Spectral Analysis of Arterial System Resonance

Abstract

Introduction: The Windkessel model simulates the radial pulse wave. When the aortic valve closes, instead of a pressure decrease during diastole, there is an initial increase due to a resonant response. The aim of this study was to explain this phenomenon based on the spectral analysis, and determine how it is affected by aging. Methods: The Fourier spectrum of resting pressure wave was analysed in a healthy set of 49 young individuals (26.9±7.3 years) and 51 adults (53.4±10.3 years). To explain the results, the Windkessel was considered a low-pass filter composed by distal compliance Cd, aortic inertance L, and peripheral resistance Rp.
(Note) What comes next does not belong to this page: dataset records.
-- ==== Sys2Proof/Laws/KeepsGauge.lean ====
section
/-! SUPPORT. What the operations of Machine/Gauge.lean keep. -/
namespace Sys2Proof.Machine

theorem State.postSync_keeps (s : State) (old : Nat) : Keeps s (s.postSync old) := by
  unfold State.postSync
  try dsimp only
  repeat' first
    | with_reducible exact Keeps.refl _
    | with_reducible assumption
    | with_reducible exact Keeps.ofId _
    | with_reducible exact Keeps.ofNone
    | with_reducible refine Keeps.ofSome ?_
    | with_reducible refine Keeps.ofIte ?_ ?_
    | simp only [Keeps.upd_iff, Keeps.ite_iff, Keeps.ite_fst_iff, Keeps.ite_snd_iff]
    | with_reducible apply And.intro
    | intro _
    | with_reducible apply Keeps.after (State.post_keeps ..)
    | (with_reducible apply Keeps.fst; on_goal 1 => with_reducible assumption)
    | (with_reducible apply Keeps.snd; on_goal 1 => with_reducible assumption)
    | split
    | dsimp only
    | simp only []

theorem State.setSync_keeps (s : State) (v : Nat) : Keeps s (s.setSync v) := by
  unfold State.setSync
  try dsimp only
  repeat' first
    | with_reducible exact Keeps.refl _
    | with_reducible assumption
    | with_reducible exact Keeps.ofId _
    | with_reducible exact Keeps.ofNone
    | with_reducible refine Keeps.ofSome ?_
    | with_reducible refine Keeps.ofIte ?_ ?_
    | simp only [Keeps.upd_iff, Keeps.ite_iff, Keeps.ite_fst_iff, Keeps.ite_snd_iff]
    | with_reducible apply And.intro
    | intro _
    | with_reducible apply Keeps.after (State.postSync_keeps ..)
    | with_reducible apply Keeps.after (State.setFld_keeps ..)
    | (with_reducible apply Keeps.fst; on_goal 1 => with_reducible assumption)
    | (with_reducible apply Keeps.snd; on_goal 1 => with_reducible assumption)
    | split
    | dsimp only
    | simp only []

theorem State.setCmpX_keeps (s : State) (n : Nat) (c : CmpX) : Keeps s (s.setCmpX n c) := by
  unfold State.setCmpX
  try dsimp only
  repeat' first
    | with_reducible exact Keeps.refl _
    | with_reducible assumption
    | with_reducible exact Keeps.ofId _
    | with_reducible exact Keeps.ofNone
    | with_reducible refine Keeps.ofSome ?_
    | with_reducible refine Keeps.ofIte ?_ ?_
    | simp only [Keeps.upd_iff, Keeps.ite_iff, Keeps.ite_fst_iff, Keeps.ite_snd_iff]
    | with_reducible apply And.intro
    | intro _
    | (with_reducible apply Keeps.fst; on_goal 1 => with_reducible assumption)
    | (with_reducible apply Keeps.snd; on_goal 1 => with_reducible assumption)
    | split
    | dsimp only
    | simp only []

theorem State.cmpClaim_keeps (s : State) (kind : Nat) (idx : Nat) (n : Nat) : Keeps s (s.cmpClaim kind idx n).1 := by
  unfold State.cmpClaim
  try dsimp only
  repeat' first
    | with_reducible exact Keeps.refl _
    | with_reducible assumption
    | with_reducible exact Keeps.ofId _
    | with_reducible exact Keeps.ofNone
    | with_reducible refine Keeps.ofSome ?_
    | with_reducible refine Keeps.ofIte ?_ ?_
    | simp only [Keeps.upd_iff, Keeps.ite_iff, Keeps.ite_fst_iff, Keeps.ite_snd_iff]
    | with_reducible apply And.intro
    | intro _
    | with_reducible apply Keeps.after (State.setFlag_keeps ..)
    | with_reducible apply Keeps.after (State.setFld_keeps ..)
    | with_reducible apply Keeps.after (State.wr_keeps ..)
    | (with_reducible apply Keeps.fst; on_goal 1 => with_reducible assumption)
    | (with_reducible apply Keeps.snd; on_goal 1 => with_reducible assumption)
    | split
    | dsimp only
    | simp only []

theorem State.cmpRelease_keeps (s : State) (n : Nat) : Keeps s (s.cmpRelease n).1 := by
  unfold State.cmpRelease
  try dsimp only
  repeat' first
    | with_reducible exact Keeps.refl _
    | with_reducible assumption
    | with_reducible exact Keeps.ofId _
    | with_reducible exact Keeps.ofNone
    | with_reducible refine Keeps.ofSome ?_
    | with_reducible refine Keeps.ofIte ?_ ?_
    | simp only [Keeps.upd_iff, Keeps.ite_iff, Keeps.ite_fst_iff, Keeps.ite_snd_iff]
    | with_reducible apply And.intro
    | intro _
    | with_reducible apply Keeps.after (State.setFlag_keeps ..)
    | with_reducible apply Keeps.after (State.setFld_keeps ..)
    | with_reducible apply Keeps.after (State.wr_keeps ..)
    | (with_reducible apply Keeps.fst; on_goal 1 => with_reducible assumption)
    | (with_reducible apply Keeps.snd; on_goal 1 => with_reducible assumption)
    | split
    | dsimp only
    | simp only []

theorem State.gaugeClaim_keeps (s : State) (ini : Nat) (kind : Nat) (idx : Nat) (n : Nat) (release : Bool) : Keeps s (s.gaugeClaim ini kind idx n release) := by
  unfold State.gaugeClaim
  try dsimp only
  repeat' first
    | with_reducible exact Keeps.refl _
    | with_reducible assumption
    | with_reducible exact Keeps.ofId _
    | with_reducible exact Keeps.ofNone
    | with_reducible refine Keeps.ofSome ?_
    | with_reducible refine Keeps.ofIte ?_ ?_
    | simp only [Keeps.upd_iff, Keeps.ite_iff, Keeps.ite_fst_iff, Keeps.ite_snd_iff]
    | with_reducible apply And.intro
    | intro _
    | with_reducible apply Keeps.after (State.cmpRelease_keeps ..)
    | with_reducible apply Keeps.after (State.cmpClaim_keeps ..)
    | with_reducible refine Keeps.trans ?_ (State.guarded_keeps _ _ _ _ _ _ _ (fun _ => ?_))
    | with_reducible apply Keeps.after (State.accError_keeps ..)
    | (with_reducible apply Keeps.fst; on_goal 1 => with_reducible assumption)
    | (with_reducible apply Keeps.snd; on_goal 1 => with_reducible assumption)
    | split
    | dsimp only
    | simp only []

theorem State.cmpCommit_keeps (s : State) (n : Nat) : Keeps s (s.cmpCommit n) := by
  unfold State.cmpCommit
  try dsimp only
  repeat' first
    | with_reducible exact Keeps.refl _
    | with_reducible assumption
    | with_reducible exact Keeps.ofId _
    | with_reducible exact Keeps.ofNone
    | with_reducible refine Keeps.ofSome ?_
    | with_reducible refine Keeps.ofIte ?_ ?_
    | simp only [Keeps.upd_iff, Keeps.ite_iff, Keeps.ite_fst_iff, Keeps.ite_snd_iff]
    | with_reducible apply And.intro
    | intro _
    | with_reducible apply Keeps.after (State.setCmpX_keeps ..)
    | (with_reducible apply Keeps.fst; on_goal 1 => with_reducible assumption)
    | (with_reducible apply Keeps.snd; on_goal 1 => with_reducible assumption)
    | split
    | dsimp only
    | simp only []

theorem State.cmpTargetCommit_keeps (s : State) (ini : Nat) (n : Nat) (value : Nat) : Keeps s (s.cmpTargetCommit ini n value) := by
  unfold State.cmpTargetCommit
  try dsimp only
  repeat' first
    | with_reducible exact Keeps.refl _
    | with_reducible assumption
    | with_reducible exact Keeps.ofId _
    | with_reducible exact Keeps.ofNone
    | with_reducible refine Keeps.ofSome ?_
    | with_reducible refine Keeps.ofIte ?_ ?_
    | simp only [Keeps.upd_iff, Keeps.ite_iff, Keeps.ite_fst_iff, Keeps.ite_snd_iff]
    | with_reducible apply And.intro
    | intro _
    | with_reducible apply Keeps.after (State.cmpCommit_keeps ..)
    | with_reducible refine Keeps.trans ?_ (State.guarded_keeps _ _ _ _ _ _ _ (fun _ => ?_))
    | with_reducible apply Keeps.after (State.accError_keeps ..)
    | with_reducible apply Keeps.after (State.wr_keeps ..)
    | (with_reducible apply Keeps.fst; on_goal 1 => with_reducible assumption)
    | (with_reducible apply Keeps.snd; on_goal 1 => with_reducible assumption)
    | split
    | dsimp only
    | simp only []

theorem State.cmpEnable_keeps (s : State) (n : Nat) (en : Bool) : Keeps s (s.cmpEnable n en) := by
  unfold State.cmpEnable
  try dsimp only
  repeat' first
    | with_reducible exact Keeps.refl _
    | with_reducible assumption
    | with_reducible exact Keeps.ofId _
    | with_reducible exact Keeps.ofNone
    | with_reducible refine Keeps.ofSome ?_
    | with_reducible refine Keeps.ofIte ?_ ?_
    | simp only [Keeps.upd_iff, Keeps.ite_iff, Keeps.ite_fst_iff, Keeps.ite_snd_iff]
    | with_reducible apply And.intro
    | intro _
    | with_reducible apply Keeps.after (State.setCmpX_keeps ..)
    | with_reducible apply Keeps.after (State.setFlag_keeps ..)
    | (with_reducible apply Keeps.fst; on_goal 1 => with_reducible assumption)
    | (with_reducible apply Keeps.snd; on_goal 1 => with_reducible assumption)
    | split
    | dsimp only
    | simp only []

theorem State.cmpFired_keeps (s : State) (n : Nat) : Keeps s (s.cmpFired n) := by
  unfold State.cmpFired
  try dsimp only
  repeat' first
    | with_reducible exact Keeps.refl _
    | with_reducible assumption
    | with_reducible exact Keeps.ofId _
    | with_reducible exact Keeps.ofNone
    | with_reducible refine Keeps.ofSome ?_
    | with_reducible refine Keeps.ofIte ?_ ?_
    | simp only [Keeps.upd_iff, Keeps.ite_iff, Keeps.ite_fst_iff, Keeps.ite_snd_iff]
    | with_reducible apply And.intro
    | intro _
    | with_reducible apply Keeps.after (State.setCmpX_keeps ..)
    | with_reducible apply Keeps.after (State.wake_keeps ..)
    | with_reducible apply Keeps.after (State.count_keeps ..)
    | (with_reducible apply Keeps.fst; on_goal 1 => with_reducible assumption)
    | (with_reducible apply Keeps.snd; on_goal 1 => with_reducible assumption)
    | split
    | dsimp only
    | simp only []

theorem State.setTime_keeps (s : State) (total : Int) : Keeps s (s.setTime total) := by
  unfold State.setTime
  try dsimp only
  repeat' first
    | with_reducible exact Keeps.refl _
    | with_reducible assumption
    | with_reducible exact Keeps.ofId _
    | with_reducible exact Keeps.ofNone
    | with_reducible refine Keeps.ofSome ?_
    | with_reducible refine Keeps.ofIte ?_ ?_
    | simp only [Keeps.upd_iff, Keeps.ite_iff, Keeps.ite_fst_iff, Keeps.ite_snd_iff]
    | with_reducible apply And.intro
    | intro _
    | (with_reducible apply Keeps.fst; on_goal 1 => with_reducible assumption)
    | (with_reducible apply Keeps.snd; on_goal 1 => with_reducible assumption)
    | split
    | dsimp only
    | simp only []

theorem State.afterStep_keeps (s : State) (old : Nat) (ns : Int) (force : Bool) : Keeps s (s.afterStep old ns force) := by
  unfold State.afterStep
  try dsimp only
  repeat' first
    | with_reducible exact Keeps.refl _
    | with_reducible assumption
    | with_reducible exact Keeps.ofId _
    | with_reducible exact Keeps.ofNone
    | with_reducible refine Keeps.ofSome ?_
    | with_reducible refine Keeps.ofIte ?_ ?_
    | simp only [Keeps.upd_iff, Keeps.ite_iff, Keeps.ite_fst_iff, Keeps.ite_snd_iff]
    | with_reducible apply And.intro
    | intro _
    | with_reducible apply Keeps.after (State.setCmpX_keeps ..)
    | with_reducible apply Keeps.after (State.count_keeps ..)
    | with_reducible apply Keeps.after (State.post_keeps ..)
    | (with_reducible apply Keeps.fst; on_goal 1 => with_reducible assumption)
    | (with_reducible apply Keeps.snd; on_goal 1 => with_reducible assumption)
    | with_reducible apply Keeps.foldl
    | with_reducible apply Keeps.foldl_fst
    | with_reducible apply Keeps.foldl_snd
    | split
    | dsimp only
    | simp only []

theorem State.gaugeTick_keeps (s : State) : Keeps s s.gaugeTick := by
  unfold State.gaugeTick
  try dsimp only
  repeat' first
    | with_reducible exact Keeps.refl _
    | with_reducible assumption
    | with_reducible exact Keeps.ofId _
    | with_reducible exact Keeps.ofNone
    | with_reducible refine Keeps.ofSome ?_
    | with_reducible refine Keeps.ofIte ?_ ?_
    | simp only [Keeps.upd_iff, Keeps.ite_iff, Keeps.ite_fst_iff, Keeps.ite_snd_iff]
    | with_reducible apply And.intro
    | intro _
    | with_reducible apply Keeps.after (State.afterStep_keeps ..)
    | with_reducible apply Keeps.after (State.setTime_keeps ..)
    | (with_reducible apply Keeps.fst; on_goal 1 => with_reducible assumption)
    | (with_reducible apply Keeps.snd; on_goal 1 => with_reducible assumption)
    | split
    | dsimp only
    | simp only []

theorem State.slewDone_keeps (s : State) : Keeps s s.slewDone := by
  unfold State.slewDone
  try dsimp only
  repeat' first
    | with_reducible exact Keeps.refl _
    | with_reducible assumption
    | with_reducible exact Keeps.ofId _
    | with_reducible exact Keeps.ofNone
    | with_reducible refine Keeps.ofSome ?_
    | with_reducible refine Keeps.ofIte ?_ ?_
    | simp only [Keeps.upd_iff, Keeps.ite_iff, Keeps.ite_fst_iff, Keeps.ite_snd_iff]
    | with_reducible apply And.intro
    | intro _
    | with_reducible apply Keeps.after (State.finish_keeps ..)
    | with_reducible apply Keeps.after (State.setFlag_keeps ..)
    | (with_reducible apply Keeps.fst; on_goal 1 => with_reducible assumption)
    | (with_reducible apply Keeps.snd; on_goal 1 => with_reducible assumption)
    | split
    | dsimp only
    | simp only []

theorem State.slewBy_keeps (s : State) (v : Word) : Keeps s (s.slewBy v) := by
  unfold State.slewBy
  try dsimp only
  repeat' first
    | with_reducible exact Keeps.refl _
    | with_reducible assumption
    | with_reducible exact Keeps.ofId _
    | with_reducible exact Keeps.ofNone
    | with_reducible refine Keeps.ofSome ?_
    | with_reducible refine Keeps.ofIte ?_ ?_
    | simp only [Keeps.upd_iff, Keeps.ite_iff, Keeps.ite_fst_iff, Keeps.ite_snd_iff]
    | with_reducible apply And.intro
    | intro _
    | with_reducible apply Keeps.after (State.finish_keeps ..)
    | with_reducible apply Keeps.after (State.setFlag_keeps ..)
    | with_reducible apply Keeps.after (State.wr_keeps ..)
    | (with_reducible apply Keeps.fst; on_goal 1 => with_reducible assumption)
    | (with_reducible apply Keeps.snd; on_goal 1 => with_reducible assumption)
    | split
    | dsimp only
    | simp only []
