theorem State.pwmStart_keeps (s : State) (tb : Nat) : Keeps s (s.pwmStart tb) := by
  unfold State.pwmStart
  try dsimp only
  repeat' first
    | with_reducible exact Keeps.refl _
    | with_reducible assumption
    | with_reducible exact Keeps.ofId _
    | with_reducible exact Keeps.ofNone
    | with_reducible refine Keeps.ofSome ?_
    | with_reducible refine Keeps.ofIte ?_ ?_
    | simp only [Keeps.upd_iff, Keeps.ite_iff, Keeps.ite_fst_iff, Keeps.ite_snd_iff]
    | with_reducible apply And.intro
    | intro _
    | with_reducible apply Keeps.after (State.tbStart_keeps ..)
    | with_reducible apply Keeps.after (State.capture_keeps ..)
    | with_reducible apply Keeps.after (State.wr_keeps ..)
    | with_reducible apply Keeps.after (State.emit_keeps ..)
    | (with_reducible apply Keeps.fst; on_goal 1 => with_reducible assumption)
    | (with_reducible apply Keeps.snd; on_goal 1 => with_reducible assumption)
    | with_reducible apply Keeps.foldl
    | with_reducible apply Keeps.foldl_fst
    | with_reducible apply Keeps.foldl_snd
    | split
    | dsimp only
    | simp only []

theorem State.inputFault_keeps (s : State) (l : Nat) (sel : Nat) : Keeps s (s.inputFault l sel) := by
  unfold State.inputFault
  try dsimp only
  repeat' first
    | with_reducible exact Keeps.refl _
    | with_reducible assumption
    | with_reducible exact Keeps.ofId _
    | with_reducible exact Keeps.ofNone
    | with_reducible refine Keeps.ofSome ?_
    | with_reducible refine Keeps.ofIte ?_ ?_
    | simp only [Keeps.upd_iff, Keeps.ite_iff, Keeps.ite_fst_iff, Keeps.ite_snd_iff]
    | with_reducible apply And.intro
    | intro _
    | with_reducible apply Keeps.after (State.millEvent_keeps ..)
    | with_reducible apply Keeps.after (State.setLoop_keeps ..)
    | with_reducible apply Keeps.after (State.wdReport_keeps ..)
    | with_reducible apply Keeps.after (State.setFlag_keeps ..)
    | (with_reducible apply Keeps.fst; on_goal 1 => with_reducible assumption)
    | (with_reducible apply Keeps.snd; on_goal 1 => with_reducible assumption)
    | split
    | dsimp only
    | simp only []

theorem State.missed_keeps (s : State) (l : Nat) : Keeps s (s.missed l) := by
  unfold State.missed
  try dsimp only
  repeat' first
    | with_reducible exact Keeps.refl _
    | with_reducible assumption
    | with_reducible exact Keeps.ofId _
    | with_reducible exact Keeps.ofNone
    | with_reducible refine Keeps.ofSome ?_
    | with_reducible refine Keeps.ofIte ?_ ?_
    | simp only [Keeps.upd_iff, Keeps.ite_iff, Keeps.ite_fst_iff, Keeps.ite_snd_iff]
    | with_reducible apply And.intro
    | intro _
    | with_reducible apply Keeps.after (State.millEvent_keeps ..)
    | with_reducible apply Keeps.after (State.setLoop_keeps ..)
    | with_reducible apply Keeps.after (State.wdReport_keeps ..)
    | with_reducible apply Keeps.after (State.count_keeps ..)
    | (with_reducible apply Keeps.fst; on_goal 1 => with_reducible assumption)
    | (with_reducible apply Keeps.snd; on_goal 1 => with_reducible assumption)
    | split
    | dsimp only
    | simp only []

theorem State.tbPulse_keeps (s : State) (n : Nat) : Keeps s (s.tbPulse n) := by
  unfold State.tbPulse
  try dsimp only
  repeat' first
    | with_reducible exact Keeps.refl _
    | with_reducible assumption
    | with_reducible exact Keeps.ofId _
    | with_reducible exact Keeps.ofNone
    | with_reducible refine Keeps.ofSome ?_
    | with_reducible refine Keeps.ofIte ?_ ?_
    | simp only [Keeps.upd_iff, Keeps.ite_iff, Keeps.ite_fst_iff, Keeps.ite_snd_iff]
    | with_reducible apply And.intro
    | intro _
    | with_reducible apply Keeps.after (State.pwmStart_keeps ..)
    | (with_reducible apply Keeps.fst; on_goal 1 => with_reducible assumption)
    | (with_reducible apply Keeps.snd; on_goal 1 => with_reducible assumption)
    | with_reducible apply Keeps.foldl
    | with_reducible apply Keeps.foldl_fst
    | with_reducible apply Keeps.foldl_snd
    | split
    | dsimp only
    | simp only []

theorem State.interval_keeps (s : State) (prev : Option Nat) : Keeps s (s.interval prev).1 := by
  unfold State.interval
  try dsimp only
  repeat' first
    | with_reducible exact Keeps.refl _
    | with_reducible assumption
    | with_reducible exact Keeps.ofId _
    | with_reducible exact Keeps.ofNone
    | with_reducible refine Keeps.ofSome ?_
    | with_reducible refine Keeps.ofIte ?_ ?_
    | simp only [Keeps.upd_iff, Keeps.ite_iff, Keeps.ite_fst_iff, Keeps.ite_snd_iff]
    | with_reducible apply And.intro
    | intro _
    | with_reducible apply Keeps.after (State.fresh_keeps ..)
    | (with_reducible apply Keeps.fst; on_goal 1 => with_reducible assumption)
    | (with_reducible apply Keeps.snd; on_goal 1 => with_reducible assumption)
    | split
    | dsimp only
    | simp only []

theorem State.sampleDue_keeps (s : State) (pulse : Nat) (lat : List (Nat × Word × Word × Bool)) (l : Nat) : Keeps s (s.sampleDue pulse lat l) := by
  unfold State.sampleDue
  try dsimp only
  repeat' first
    | with_reducible exact Keeps.refl _
    | with_reducible assumption
    | with_reducible exact Keeps.ofId _
    | with_reducible exact Keeps.ofNone
    | with_reducible refine Keeps.ofSome ?_
    | with_reducible refine Keeps.ofIte ?_ ?_
    | simp only [Keeps.upd_iff, Keeps.ite_iff, Keeps.ite_fst_iff, Keeps.ite_snd_iff]
    | with_reducible apply And.intro
    | intro _
    | with_reducible apply Keeps.after (State.setLoop_keeps ..)
    | with_reducible apply Keeps.after (State.missed_keeps ..)
    | with_reducible apply Keeps.after (State.interval_keeps ..)
    | (with_reducible apply Keeps.fst; on_goal 1 => with_reducible assumption)
    | (with_reducible apply Keeps.snd; on_goal 1 => with_reducible assumption)
    | split
    | dsimp only
    | simp only []

theorem State.handOver_keeps (s : State) : Keeps s s.handOver := by
  unfold State.handOver
  try dsimp only
  repeat' first
    | with_reducible exact Keeps.refl _
    | with_reducible assumption
    | with_reducible exact Keeps.ofId _
    | with_reducible exact Keeps.ofNone
    | with_reducible refine Keeps.ofSome ?_
    | with_reducible refine Keeps.ofIte ?_ ?_
    | simp only [Keeps.upd_iff, Keeps.ite_iff, Keeps.ite_fst_iff, Keeps.ite_snd_iff]
    | with_reducible apply And.intro
    | intro _
    | with_reducible apply Keeps.after (State.setFld_keeps ..)
    | with_reducible apply Keeps.after (State.coreSync_keeps ..)
    | with_reducible apply Keeps.after (State.millEvents_keeps ..)
    | (with_reducible apply Keeps.fst; on_goal 1 => with_reducible assumption)
    | (with_reducible apply Keeps.snd; on_goal 1 => with_reducible assumption)
    | with_reducible apply Keeps.foldl
    | with_reducible apply Keeps.foldl_fst
    | with_reducible apply Keeps.foldl_snd
    | split
    | dsimp only
    | simp only []

theorem State.millPulse_keeps (s : State) (n : Nat) : Keeps s (s.millPulse n) := by
  unfold State.millPulse
  try dsimp only
  repeat' first
    | with_reducible exact Keeps.refl _
    | with_reducible assumption
    | with_reducible exact Keeps.ofId _
    | with_reducible exact Keeps.ofNone
    | with_reducible refine Keeps.ofSome ?_
    | with_reducible refine Keeps.ofIte ?_ ?_
    | simp only [Keeps.upd_iff, Keeps.ite_iff, Keeps.ite_fst_iff, Keeps.ite_snd_iff]
    | with_reducible apply And.intro
    | intro _
    | with_reducible apply Keeps.after (State.handOver_keeps ..)
    | with_reducible apply Keeps.after (State.tbPulse_keeps ..)
    | with_reducible apply Keeps.after (State.encLatch_keeps ..)
    | with_reducible apply Keeps.after (State.sampleDue_keeps ..)
    | (with_reducible apply Keeps.fst; on_goal 1 => with_reducible assumption)
    | (with_reducible apply Keeps.snd; on_goal 1 => with_reducible assumption)
    | with_reducible apply Keeps.foldl
    | with_reducible apply Keeps.foldl_fst
    | with_reducible apply Keeps.foldl_snd
    | split
    | dsimp only
    | simp only []

theorem State.fbFinish_keeps (s : State) (l : Nat) : Keeps s (s.fbFinish l) := by
  unfold State.fbFinish
  try dsimp only
  repeat' first
    | with_reducible exact Keeps.refl _
    | with_reducible assumption
    | with_reducible exact Keeps.ofId _
    | with_reducible exact Keeps.ofNone
    | with_reducible refine Keeps.ofSome ?_
    | with_reducible refine Keeps.ofIte ?_ ?_
    | simp only [Keeps.upd_iff, Keeps.ite_iff, Keeps.ite_fst_iff, Keeps.ite_snd_iff]
    | with_reducible apply And.intro
    | intro _
    | with_reducible apply Keeps.after (State.finish_keeps ..)
    | (with_reducible apply Keeps.fst; on_goal 1 => with_reducible assumption)
    | (with_reducible apply Keeps.snd; on_goal 1 => with_reducible assumption)
    | split
    | dsimp only
    | simp only []

theorem State.loopWant_keeps (s : State) (l : Nat) (fb : Bool) : Keeps s (s.loopWant l fb) := by
  unfold State.loopWant
  try dsimp only
  repeat' first
    | with_reducible exact Keeps.refl _
    | with_reducible assumption
    | with_reducible exact Keeps.ofId _
    | with_reducible exact Keeps.ofNone
    | with_reducible refine Keeps.ofSome ?_
    | with_reducible refine Keeps.ofIte ?_ ?_
    | simp only [Keeps.upd_iff, Keeps.ite_iff, Keeps.ite_fst_iff, Keeps.ite_snd_iff]
    | with_reducible apply And.intro
    | intro _
    | with_reducible apply Keeps.after (State.setLoop_keeps ..)
    | with_reducible apply Keeps.after (State.setFlag_keeps ..)
    | with_reducible apply Keeps.after (State.lawSync_keeps ..)
    | (with_reducible apply Keeps.fst; on_goal 1 => with_reducible assumption)
    | (with_reducible apply Keeps.snd; on_goal 1 => with_reducible assumption)
    | split
    | dsimp only
    | simp only []

theorem State.groupsTo_keeps (s : State) (mask : Nat) (fb : Bool) : Keeps s (s.groupsTo mask fb) := by
  unfold State.groupsTo
  try dsimp only
  repeat' first
    | with_reducible exact Keeps.refl _
    | with_reducible assumption
    | with_reducible exact Keeps.ofId _
    | with_reducible exact Keeps.ofNone
    | with_reducible refine Keeps.ofSome ?_
    | with_reducible refine Keeps.ofIte ?_ ?_
    | simp only [Keeps.upd_iff, Keeps.ite_iff, Keeps.ite_fst_iff, Keeps.ite_snd_iff]
    | with_reducible apply And.intro
    | intro _
    | with_reducible apply Keeps.after (State.loopWant_keeps ..)
    | with_reducible apply Keeps.after (State.wr_keeps ..)
    | with_reducible apply Keeps.after (State.millEvents_keeps ..)
    | (with_reducible apply Keeps.fst; on_goal 1 => with_reducible assumption)
    | (with_reducible apply Keeps.snd; on_goal 1 => with_reducible assumption)
    | with_reducible apply Keeps.foldl
    | with_reducible apply Keeps.foldl_fst
    | with_reducible apply Keeps.foldl_snd
    | split
    | dsimp only
    | simp only []

theorem State.coefStep_keeps (s : State) (l : Nat) : Keeps s (s.coefStep l) := by
  unfold State.coefStep
  try dsimp only
  repeat' first
    | with_reducible exact Keeps.refl _
    | with_reducible assumption
    | with_reducible exact Keeps.ofId _
    | with_reducible exact Keeps.ofNone
    | with_reducible refine Keeps.ofSome ?_
    | with_reducible refine Keeps.ofIte ?_ ?_
    | simp only [Keeps.upd_iff, Keeps.ite_iff, Keeps.ite_fst_iff, Keeps.ite_snd_iff]
    | with_reducible apply And.intro
    | intro _
    | with_reducible apply Keeps.after (State.setLoop_keeps ..)
    | with_reducible apply Keeps.after (State.finish_keeps ..)
    | with_reducible apply Keeps.after (OpCtx.finish_keeps ..)
    | with_reducible apply Keeps.after (VecCtx.finish_keeps ..)
    | with_reducible apply Keeps.after (State.loopSync_keeps ..)
    | (with_reducible apply Keeps.fst; on_goal 1 => with_reducible assumption)
    | (with_reducible apply Keeps.snd; on_goal 1 => with_reducible assumption)
    | split
    | dsimp only
    | simp only []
Results: The spectrum obtained showed a maximum amplitude between 3 and 4 Hz, evidencing resonant behavior in that frequency range. Linear regression of diastolic pressure increases revealed that it depends mainly on the amplitude of the 3rd harmonic of the spectrum (p<0.001), for normal heart rate values. Conclusions: The arterial system resonates at a frequency close to 3.5 Hz, generating the oscillation responsible for the diastolic pressure increase. The resonance frequency remains constant with age, however, the oscillation amplitude, related to small distal artery compliance and endothelial dysfunction, decreases by more than 50%. The resonant configuration of the arterial system results from an evolutionary development that allows diastolic pressure to be increased for approximately 300 ms, using the energy stored during systole. Spectral analysis allows the assessment of aging of the arterial system, and could be useful in evaluating the effects of cardiometabolic diseases on small arteries.